I wanted to align with modern best practices used by platforms like Google and GitHub:

  • Short-lived tokens
  • Secure, HttpOnly refresh tokens
  • Session isolation and rotation
  • Centralized revocation

How I did it: A Layered Security Redesign

I redesigned the authentication system around stateless access tokens and rotated refresh tokens, bound to individual sessions per device.
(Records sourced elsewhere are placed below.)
-- ==== Sys2Proof/Tests/Slice0.lean ====
section
/-! SUPPORT. Tests: terms that the well-formedness checks refuse, states and operands that meet the hypotheses of each statement, and results worked out by hand from the specification. -/

open Sys2Proof Sys2Proof.Machine

namespace Sys2Proof.Tests

set_option Elab.async false

/-! ### Helpers -/

/-- A device with the listed values written. -/
def put (l : List (Fld × Nat)) (d : Dev := {}) : Dev := l.foldl (fun d x => d.wr x.1 x.2) d

/-- A word with the listed fields (lowest bit, value). -/
def word (l : List (Nat × Nat)) : IWord := BitVec.ofNat 128 (l.foldl (fun n p => n + p.2 * 2 ^ p.1) 0)

/-- Fields of a core 0 whose task 0 runs at `pc`, with handle 1 a local buffer of two halves and handle 2 a REMOTE one, and all of the scratchpad in the task's bound. -/
def coreFields (pc : Nat) : List (Fld × Nat) :=
  [(Reg.MC_STATE.at (cix 0), 2), (Reg.TASK_TSTATE.at (cix 0 [0]), 2), (Reg.TASK_ENABLE.at (cix 0 [0]), 1), (Reg.TASK_PC.at (cix 0 [0]), pc),
   (Reg.SP_TASK_BOUND.at (cix 0 [0]), 0x300000), (Reg.MC_ACC_CNT.at (cix 0 [0]), 8),
   (Reg.HND_VALID.at (cix 0 [1]), 1), (Reg.HND_OWNERS.at (cix 0 [1]), 1), (Reg.HND_TAGMODE.at (cix 0 [1]), 1), (Reg.HND_HALVES.at (cix 0 [1]), 1),
   (Reg.HND_VALID.at (cix 0 [2]), 1), (Reg.HND_OWNERS.at (cix 0 [2]), 1), (Reg.HND_KIND.at (cix 0 [2]), 1), (Reg.HND_BASE_ROW.at (cix 0 [2]), 7),
   (Reg.HND_SIZE.at (cix 0 [2]), 3 * 64 + 5), (Reg.HND_TSIZE.at (cix 0 [2]), 7)]

/-- Core 0 about to issue `w` at `pc`: address register 0 is relative to the task's base, 1 to 3 name handles 1 to 3. -/
def atWord (pc : Nat) (w : IWord) (k : Task := {}) (c : Core := {}) (l : List (Fld × Nat) := []) : Dev :=
  { put (coreFields pc ++ l) with cores := [(0, { c with prog := Tab.put 0 [] pc w, tasks := Tab.put {} [] 0 { k with
      a := [(0, 0x10000000), (1, 0x00400000), (2, 0x00800000), (3, 0x00C00000)] ++ k.a } })] }

/-- The context of that instruction. -/
def ctxOf (d : Dev) (pc : Nat) (w : IWord) : Ctx := ⟨0, 0, pc, w, d.task 0 0⟩

/-- Stream unit 0 about to issue `w` at `pc`. -/
def suWord (pc : Nat) (w : IWord) (q : Su := {}) (l : List (Fld × Nat) := []) : Dev :=
  { put ([(Reg.SU_STATE.at (six 0), 1), (Reg.SU_PC.at (six 0), pc)] ++ l) with sus := [(0, { q with prog := Tab.put 0 [] pc w })] }

/-! ### Ill-formed commands -/

/-- A write to TOP_COMMIT that does not set the bit it is named after. -/
theorem test_wf_armOut0 : exec (.armOut0 2) State.reset = .fault .illFormed := by rfl
theorem test_wf_armOut1 : exec (.armOut1 1) State.reset = .fault .illFormed := by rfl
theorem test_wf_armPipe : exec (.armPipe 3) State.reset = .fault .illFormed := by rfl
theorem test_wf_discard : exec (.discard 7) State.reset = .fault .illFormed := by rfl
/-- A link of a width the part has not, and a BAR2 of a size it cannot have. -/
theorem test_wf_hostLinkUp : exec (.hostLinkUp 3 16 28 {}) State.reset = .fault .illFormed ∧ exec (.hostLinkUp 3 8 37 {}) State.reset = .fault .illFormed := ⟨rfl, rfl⟩
/-- A capacity the part has not. -/
theorem test_wf_ddrTrainingDone : exec (.ddrTrainingDone 0xFFF 9600 64 10) State.reset = .fault .illFormed := by rfl
theorem test_wf_ownerSet : exec (.ownerSet 1 []) State.reset = .fault .illFormed := by rfl
theorem test_wf_lkeySet : exec (.lkeySet 1 (List.replicate 95 0)) State.reset = .fault .illFormed := by rfl
theorem test_wf_attest : exec (.attest 1 (List.replicate 33 0)) State.reset = .fault .illFormed := by rfl
/-- Well-formed ones beside them. -/
theorem test_wf_accepts : (Instr.wf (.armOut0 1) && Instr.wf (.armOut1 2) && Instr.wf (.armPipe 7) && Instr.wf (.discard 0x10) && Instr.wf (.hostLinkUp 5 8 36 {}) &&
    Instr.wf (.ddrTrainingDone 0xFFF 10667 24 11) && Instr.wf (.attest 1 (List.replicate 32 0))) = true := by decide
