-- ==== Sys2Proof/WellFormed.lean ====
section
/-! DEFINITION. Which instructions an encoding exists for. The bit-vector operands are as wide as their fields, so
only the natural-number operands need a check: a count and a chip offset sit in an 8-bit field
(30_encoding.md R82: "the 8-bit field value 0..255"). Values the encoding admits and the block refuses at execution
(a read count of 0, a chip beyond address 0x7F) are well formed (R89). -/

namespace Sys2Proof

/-- A value that fits an 8-bit operand field (R81). -/
def fitsByte (n : Nat) : Bool := decide (n < 256)

/-- Every operand fits its field. -/
def Instr.wf : Instr → Bool
  | .writebytes _ n => fitsByte n
  | .readbytes _ count => fitsByte count
  | .writethenread _ wn rcount => fitsByte wn && fitsByte rcount
  | .xread chip => fitsByte chip
  | .xwrite chip _ => fitsByte chip
  | .xconfig chip _ => fitsByte chip
  | .xsetinv chip _ => fitsByte chip
  | .xgetinv chip => fitsByte chip
  | .qdelay | .construct | .destroy | .start | .stop | .wbit _ | .rbit | .wbyte _ | .rbyte _ => true
  | .readreg _ _ | .writereg _ _ _ => true
  | .pinit | .pcheck | .pbuttons | .pknob | .pleds _ | .pledtick _ => true
  | .wireAddrWrite _ | .wireAddrRead _ | .regInput | .regOutput | .regPolinv | .regConfig => true

end Sys2Proof
end

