-- ==== Sys2Proof/Decode.lean ====
section
/-! DEFINITION. The decoder and the encoder. A command is one 32-bit word `op a b c` (30_encoding.md R80) in one of
eight formats (R81); a word that matches no row of R83, or has a reserved bit set, is illegal (R88). A wire byte (R84, R85)
is read by its position in the frame (R86, R87): the first byte after a start condition is an address byte, the
first data byte of a register access a register pointer. -/

namespace Sys2Proof

/-! ### The fields of a command word (R80, R13) -/

/-- `op = word[31:24]`. -/
def opField (w : CmdWord) : Byte := w.extractLsb' 24 8
/-- `a = word[23:16]`. -/
def aField (w : CmdWord) : Byte := w.extractLsb' 16 8
/-- `b = word[15:8]`. -/
def bField (w : CmdWord) : Byte := w.extractLsb' 8 8
/-- `c = word[7:0]`. -/
def cField (w : CmdWord) : Byte := w.extractLsb' 0 8

/-- Why a word is no instruction. -/
inductive DecodeError where
  /-- `op` is not one of the 25 operation codes (R88). -/
  | unknownOp (op : Byte)
  /-- The operation code is known and a bit its format reserves is 1 (R88). -/
  | reservedBitSet (op : Byte)
  /-- A byte in the register-pointer position that is none of the four of R85. -/
  | noRegisterPointer (b : Byte)
  deriving DecidableEq, Repr

/-- Keeps `i` if every reserved bit is 0 (R88). -/
def ifReservedZero (op : Byte) (zero : Bool) (i : Instr) : Except DecodeError Instr :=
  if zero then .ok i else .error (.reservedBitSet op)

/-- Format F0: no operand bits. -/
def decodeF0 (op a b c : Byte) (i : Instr) : Except DecodeError Instr :=
  ifReservedZero op (a == 0 && b == 0 && c == 0) i

/-- Format F1: `c[0]`, with `c[7:1]` reserved. -/
def decodeF1 (op a b c : Byte) (i : Bool → Instr) : Except DecodeError Instr :=
  ifReservedZero op (a == 0 && b == 0 && c.extractLsb' 1 7 == 0#7) (i (c.getLsbD 0))

/-- Format F2: `c[7:0]`. -/
def decodeF2 (op a b c : Byte) (i : Byte → Instr) : Except DecodeError Instr :=
  ifReservedZero op (a == 0 && b == 0) (i c)

/-- Format F3: `a[6:0]` and `b[7:0]`, with `a[7]` and `c` reserved. -/
def decodeF3 (op a b c : Byte) (i : Addr7 → Byte → Instr) : Except DecodeError Instr :=
  ifReservedZero op (!a.getLsbD 7 && c == 0) (i (a.extractLsb' 0 7) b)

/-- Format F4: `a[6:0]`, `b[7:0]` and `c[7:0]`, with `a[7]` reserved. -/
def decodeF4 (op a b c : Byte) (i : Addr7 → Byte → Byte → Instr) : Except DecodeError Instr :=
  ifReservedZero op (!a.getLsbD 7) (i (a.extractLsb' 0 7) b c)

/-- Format F5: `a[7:0]`, a chip offset. -/
def decodeF5 (op a b c : Byte) (i : Nat → Instr) : Except DecodeError Instr :=
  ifReservedZero op (b == 0 && c == 0) (i a.toNat)

/-- Format F6: `a[7:0]`, a chip offset, and `c[7:0]`. -/
def decodeF6 (op a b c : Byte) (i : Nat → Byte → Instr) : Except DecodeError Instr :=
  ifReservedZero op (b == 0) (i a.toNat c)

/-- Format F7: `c[4:0]`, with `c[7:5]` reserved. -/
def decodeF7 (op a b c : Byte) (i : Mask5 → Instr) : Except DecodeError Instr :=
  ifReservedZero op (a == 0 && b == 0 && c.extractLsb' 5 3 == 0#3) (i (c.extractLsb' 0 5))

/-- The command given by its operation code and operand bytes (R83). -/
def decodeFields (op a b c : Byte) : Except DecodeError Instr :=
  match op.toNat with
  | 0x01 => decodeF0 op a b c .qdelay
  | 0x02 => decodeF0 op a b c .construct
  | 0x03 => decodeF0 op a b c .destroy
  | 0x04 => decodeF0 op a b c .start
  | 0x05 => decodeF0 op a b c .stop
  | 0x06 => decodeF1 op a b c .wbit
  | 0x07 => decodeF0 op a b c .rbit
  | 0x08 => decodeF2 op a b c .wbyte
  | 0x09 => decodeF1 op a b c .rbyte
  | 0x10 => decodeF3 op a b c (fun addr7 n => .writebytes addr7 n.toNat)
  | 0x11 => decodeF3 op a b c (fun addr7 count => .readbytes addr7 count.toNat)
  | 0x12 => decodeF4 op a b c (fun addr7 wn rcount => .writethenread addr7 wn.toNat rcount.toNat)
  | 0x13 => decodeF3 op a b c .readreg
  | 0x14 => decodeF4 op a b c .writereg
  | 0x20 => decodeF5 op a b c .xread
  | 0x21 => decodeF6 op a b c .xwrite
  | 0x22 => decodeF6 op a b c .xconfig
  | 0x23 => decodeF6 op a b c .xsetinv
  | 0x24 => decodeF5 op a b c .xgetinv
  | 0x30 => decodeF0 op a b c .pinit
  | 0x31 => decodeF0 op a b c .pcheck
  | 0x32 => decodeF0 op a b c .pbuttons
  | 0x33 => decodeF0 op a b c .pknob
  | 0x34 => decodeF7 op a b c .pleds
  | 0x35 => decodeF7 op a b c .pledtick
  | _ => .error (.unknownOp op)

/-- The command a word written to `CMD` spells (R80, R83, R88). -/
def decodeCommand (w : CmdWord) : Except DecodeError Instr :=
  decodeFields (opField w) (aField w) (bField w) (cField w)

/-- Where in a frame a byte stands (R87). -/
inductive BytePosition where
  /-- The first byte after a start or repeated start: an address byte (R84). -/
  | address
  /-- The first data byte of a register access: a register pointer (R85). -/
  | pointer
  deriving DecidableEq, Repr

/-- The wire encodings of R84 and R85. -/
def decodeWireByte : BytePosition → Byte → Except DecodeError Instr
  | .address, b =>
    if b.getLsbD 0 then .ok (.wireAddrRead (b.extractLsb' 1 7)) else .ok (.wireAddrWrite (b.extractLsb' 1 7))
  | .pointer, b =>
    match b.toNat with
    | 0x00 => .ok .regInput
    | 0x01 => .ok .regOutput
    | 0x02 => .ok .regPolinv
    | 0x03 => .ok .regConfig
    | _ => .error (.noRegisterPointer b)

/-- What an instruction is spelt with: a command word, or a byte at its place in a frame. -/
inductive Encoded where
  | command (w : CmdWord)
  | wireByte (p : BytePosition) (b : Byte)
  deriving DecidableEq, Repr

/-- The decoder, total on every word and every byte. -/
def decode : Encoded → Except DecodeError Instr
  | .command w => decodeCommand w
  | .wireByte p b => decodeWireByte p b

/-! ### The encoder -/

/-- The four fields of a command word put together (R80). -/
def packWord (op a b c : Byte) : CmdWord := op ++ a ++ b ++ c

/-- An operand byte holding one bit in bit 0 (format F1). -/
def bitByte (v : Bool) : Byte := if v then 1 else 0

/-- The address byte: "the 7-bit address left-shifted with the ... direction bit appended" (R84); 0 write, 1 read. -/
def addrByte (addr7 : Addr7) (read : Bool) : Byte := (addr7 ++ BitVec.ofBool read : BitVec (7 + 1))

/-- `REG_INPUT` (R85). -/
def REG_INPUT : Byte := 0x00
/-- `REG_OUTPUT` (R85). -/
def REG_OUTPUT : Byte := 0x01
/-- `REG_POLINV` (R85). -/
def REG_POLINV : Byte := 0x02
/-- `REG_CONFIG` (R85). -/
def REG_CONFIG : Byte := 0x03

/-- The spelling of an instruction (R81, R83 to R85). -/
def encode : Instr → Encoded
  | .qdelay => .command (packWord 0x01 0 0 0)
  | .construct => .command (packWord 0x02 0 0 0)
  | .destroy => .command (packWord 0x03 0 0 0)
  | .start => .command (packWord 0x04 0 0 0)
  | .stop => .command (packWord 0x05 0 0 0)
  | .wbit bit => .command (packWord 0x06 0 0 (bitByte bit))
  | .rbit => .command (packWord 0x07 0 0 0)
  | .wbyte byte => .command (packWord 0x08 0 0 byte)
  | .rbyte ack => .command (packWord 0x09 0 0 (bitByte ack))
  | .writebytes addr7 n => .command (packWord 0x10 (addr7.setWidth 8) (BitVec.ofNat 8 n) 0)
  | .readbytes addr7 count => .command (packWord 0x11 (addr7.setWidth 8) (BitVec.ofNat 8 count) 0)
  | .writethenread addr7 wn rcount =>
    .command (packWord 0x12 (addr7.setWidth 8) (BitVec.ofNat 8 wn) (BitVec.ofNat 8 rcount))
  | .readreg addr7 reg => .command (packWord 0x13 (addr7.setWidth 8) reg 0)
  | .writereg addr7 reg value => .command (packWord 0x14 (addr7.setWidth 8) reg value)
  | .xread chip => .command (packWord 0x20 (BitVec.ofNat 8 chip) 0 0)
  | .xwrite chip value => .command (packWord 0x21 (BitVec.ofNat 8 chip) 0 value)
  | .xconfig chip mask => .command (packWord 0x22 (BitVec.ofNat 8 chip) 0 mask)
  | .xsetinv chip mask => .command (packWord 0x23 (BitVec.ofNat 8 chip) 0 mask)
  | .xgetinv chip => .command (packWord 0x24 (BitVec.ofNat 8 chip) 0 0)
  | .pinit => .command (packWord 0x30 0 0 0)
  | .pcheck => .command (packWord 0x31 0 0 0)
  | .pbuttons => .command (packWord 0x32 0 0 0)
  | .pknob => .command (packWord 0x33 0 0 0)
  | .pleds mask5 => .command (packWord 0x34 0 0 (mask5.setWidth 8))
  | .pledtick state5 => .command (packWord 0x35 0 0 (state5.setWidth 8))
  | .wireAddrWrite a => .wireByte .address (addrByte a false)
  | .wireAddrRead a => .wireByte .address (addrByte a true)
  | .regInput => .wireByte .pointer REG_INPUT
  | .regOutput => .wireByte .pointer REG_OUTPUT
  | .regPolinv => .wireByte .pointer REG_POLINV
  | .regConfig => .wireByte .pointer REG_CONFIG

/-! ### The opcode table as the spec prints it (R83) -/

/-- One row of R83: a word `w` spells the command iff `(w & mask) == match`. -/
structure CommandRow where
  name    : String
  pattern : CmdWord
  mask    : CmdWord
  deriving DecidableEq, Repr

/-- Does the word match the row? -/
def CommandRow.matchesWord (r : CommandRow) (w : CmdWord) : Bool := w &&& r.mask == r.pattern

/-- The rows of layer L0 and the L1 primitives. -/
def rowsPrimitives : List CommandRow :=
  [⟨"QDELAY", 0x01000000, 0xFFFFFFFF⟩, ⟨"CONSTRUCT", 0x02000000, 0xFFFFFFFF⟩, ⟨"DESTROY", 0x03000000, 0xFFFFFFFF⟩,
   ⟨"START", 0x04000000, 0xFFFFFFFF⟩, ⟨"STOP", 0x05000000, 0xFFFFFFFF⟩, ⟨"WBIT", 0x06000000, 0xFFFFFFFE⟩,
   ⟨"RBIT", 0x07000000, 0xFFFFFFFF⟩, ⟨"WBYTE", 0x08000000, 0xFFFFFF00⟩, ⟨"RBYTE", 0x09000000, 0xFFFFFFFE⟩]

/-- The rows of the L1 transactions. -/
def rowsTransactions : List CommandRow :=
  [⟨"WRITEBYTES", 0x10000000, 0xFF8000FF⟩, ⟨"READBYTES", 0x11000000, 0xFF8000FF⟩,
   ⟨"WRITETHENREAD", 0x12000000, 0xFF800000⟩, ⟨"READREG", 0x13000000, 0xFF8000FF⟩,
   ⟨"WRITEREG", 0x14000000, 0xFF800000⟩]

/-- The rows of layer L2. -/
def rowsExpander : List CommandRow :=
  [⟨"XREAD", 0x20000000, 0xFF00FFFF⟩, ⟨"XWRITE", 0x21000000, 0xFF00FF00⟩, ⟨"XCONFIG", 0x22000000, 0xFF00FF00⟩,
   ⟨"XSETINV", 0x23000000, 0xFF00FF00⟩, ⟨"XGETINV", 0x24000000, 0xFF00FFFF⟩]

/-- The rows of layer L3. -/
def rowsPanel : List CommandRow :=
  [⟨"PINIT", 0x30000000, 0xFFFFFFFF⟩, ⟨"PCHECK", 0x31000000, 0xFFFFFFFF⟩, ⟨"PBUTTONS", 0x32000000, 0xFFFFFFFF⟩,
   ⟨"PKNOB", 0x33000000, 0xFFFFFFFF⟩, ⟨"PLEDS", 0x34000000, 0xFFFFFFE0⟩, ⟨"PLEDTICK", 0x35000000, 0xFFFFFFE0⟩]

/-- The 25 rows of R83. -/
def commandTable : List CommandRow := rowsPrimitives ++ rowsTransactions ++ rowsExpander ++ rowsPanel

/-- The row name of an instruction, as spec/opcode_table.json spells it. -/
def Instr.mnemonic : Instr → String
  | .qdelay => "QDELAY" | .construct => "CONSTRUCT" | .destroy => "DESTROY" | .start => "START" | .stop => "STOP"
  | .wbit _ => "WBIT" | .rbit => "RBIT" | .wbyte _ => "WBYTE" | .rbyte _ => "RBYTE"
  | .writebytes _ _ => "WRITEBYTES" | .readbytes _ _ => "READBYTES" | .writethenread _ _ _ => "WRITETHENREAD"
  | .readreg _ _ => "READREG" | .writereg _ _ _ => "WRITEREG"
  | .xread _ => "XREAD" | .xwrite _ _ => "XWRITE" | .xconfig _ _ => "XCONFIG" | .xsetinv _ _ => "XSETINV"
  | .xgetinv _ => "XGETINV"
  | .pinit => "PINIT" | .pcheck => "PCHECK" | .pbuttons => "PBUTTONS" | .pknob => "PKNOB" | .pleds _ => "PLEDS"
  | .pledtick _ => "PLEDTICK"
  | .wireAddrWrite _ => "WIRE_ADDR_WRITE" | .wireAddrRead _ => "WIRE_ADDR_READ" | .regInput => "REG_INPUT"
  | .regOutput => "REG_OUTPUT" | .regPolinv => "REG_POLINV" | .regConfig => "REG_CONFIG"

/-! ### The host's numbering of the table's rows -/

/-- The place of a byte that stands alone. DESIGN CHOICE (log entry 8): the four values of R85 are read as register
pointers (their rows fix all eight bits), every other value as an address byte (those rows fix one bit). -/
def lonePosition (b : Byte) : BytePosition := if b.toNat < 4 then .pointer else .address

/-- What a row's bits spell: 32 bits are a command word, 8 bits a wire byte. -/
def tableEncoded (nbits w : Nat) : Option Encoded :=
  if nbits = 32 then some (.command (BitVec.ofNat 32 w))
  else if nbits = 8 then some (.wireByte (lonePosition (BitVec.ofNat 8 w)) (BitVec.ofNat 8 w))
  else none

/-- The instruction the decoder reads from an instruction whose bits are `w`, numbered as the table numbers them. -/
def decodeTableWord (nbits w : Nat) : Option Instr :=
  match tableEncoded nbits w with
  | some e => (decode e).toOption
  | none => none

end Sys2Proof
end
Key principles of the new system:

  1. Access tokens expire after a short time (~15 minutes).
  2. Refresh tokens are stored in HttpOnly, Secure cookies, inaccessible to JavaScript.
  3. Each session has a unique session ID, tracked securely in Redis.
  4. Refresh tokens are rotated at every use. Old ones are revoked immediately.
  5. Logout only revokes the current session, not all devices.
  6. Redis-backed store ensures tokens are centrally managed and revocable.

Schematic view

Login
└──> Provides:
├── Short-lived access token (JWT)
└── Refresh token (JWT in HttpOnly cookie)
└── Stored in Redis (indexed by jti and sessionId)

Access to UI
└──> Call `GET /sessions/token` to issue access token
├── Validates refresh token from cookie
├── Rotates token (new jti)
└── Issues new access token + refresh token

Access token close to expiry while on UI?
└──> Call `GET /sessions/token` to renew access token
└──> Renew impersonation and team tokens

User logs out
└──> Call `DELETE /sessions`
└── Uses access token to find sessionId
└── Revokes all refresh tokens in Redis for that session

What this means for you

  • More secure by default
    • Even if an access token leaks, it expires in minutes and cannot be refreshed without the securely stored cookie.
  • Improved session visibility
    • Every login from a browser or device is isolated, making future session management and revocation easier.

What's next

This foundation opens the door for future features:

  • User-facing device/session management UI
  • Login alerts for unknown devices
  • Optional 2FA challenges per session
  • Service accounts for scripts

I'm excited about what this unlocks and thankful to the community for helping Spider securely!